Material provided START

-- ==== Sys2Proof/Laws/PerInstr.lean ====
section
/-! SUPPORT. The per-instruction law: the decoder reads each instruction back from its code word, which is well
formed (30_encoding.md R107). -/

namespace Sys2Proof.Laws

/-- The code word of the instruction is well formed and decodes to it. -/
def RoundTrip.Statement (i : Instr) : Prop := (encode i).wf = true ∧ decode (encode i) = .ok i

theorem RoundTrip.inta : RoundTrip.Statement .inta := ⟨rfl, rfl⟩
theorem RoundTrip.iord : RoundTrip.Statement .iord := ⟨rfl, rfl⟩
theorem RoundTrip.iowr : RoundTrip.Statement .iowr := ⟨rfl, rfl⟩
theorem RoundTrip.halt : RoundTrip.Statement .halt := ⟨rfl, rfl⟩
theorem RoundTrip.fetch : RoundTrip.Statement .fetch := ⟨rfl, rfl⟩
theorem RoundTrip.memrd : RoundTrip.Statement .memrd := ⟨rfl, rfl⟩
theorem RoundTrip.memwr : RoundTrip.Statement .memwr := ⟨rfl, rfl⟩
theorem RoundTrip.passive : RoundTrip.Statement .passive := ⟨rfl, rfl⟩
theorem RoundTrip.es : RoundTrip.Statement .es := ⟨rfl, rfl⟩
theorem RoundTrip.ss : RoundTrip.Statement .ss := ⟨rfl, rfl⟩
theorem RoundTrip.csNone : RoundTrip.Statement .csNone := ⟨rfl, rfl⟩
theorem RoundTrip.ds : RoundTrip.Statement .ds := ⟨rfl, rfl⟩
theorem RoundTrip.word : RoundTrip.Statement .word := ⟨rfl, rfl⟩
theorem RoundTrip.highByte : RoundTrip.Statement .highByte := ⟨rfl, rfl⟩
theorem RoundTrip.lowByte : RoundTrip.Statement .lowByte := ⟨rfl, rfl⟩
theorem RoundTrip.noForm : RoundTrip.Statement .noForm := ⟨rfl, rfl⟩
theorem RoundTrip.qIdle : RoundTrip.Statement .qIdle := ⟨rfl, rfl⟩
theorem RoundTrip.qFirst : RoundTrip.Statement .qFirst := ⟨rfl, rfl⟩
theorem RoundTrip.qEmpty : RoundTrip.Statement .qEmpty := ⟨rfl, rfl⟩
theorem RoundTrip.qSubseq : RoundTrip.Statement .qSubseq := ⟨rfl, rfl⟩
theorem RoundTrip.lock : RoundTrip.Statement .lock := ⟨by decide, by decide⟩

end Sys2Proof.Laws
end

Material provided END

**Task prompt:**
Gather from the records above every line containing the string "instruction".

**Task result:**
/-! SUPPORT. The per-instruction law: the decoder reads each instruction back from its code word, which is well
/-- The code word of the instruction is well formed and decodes to it. -/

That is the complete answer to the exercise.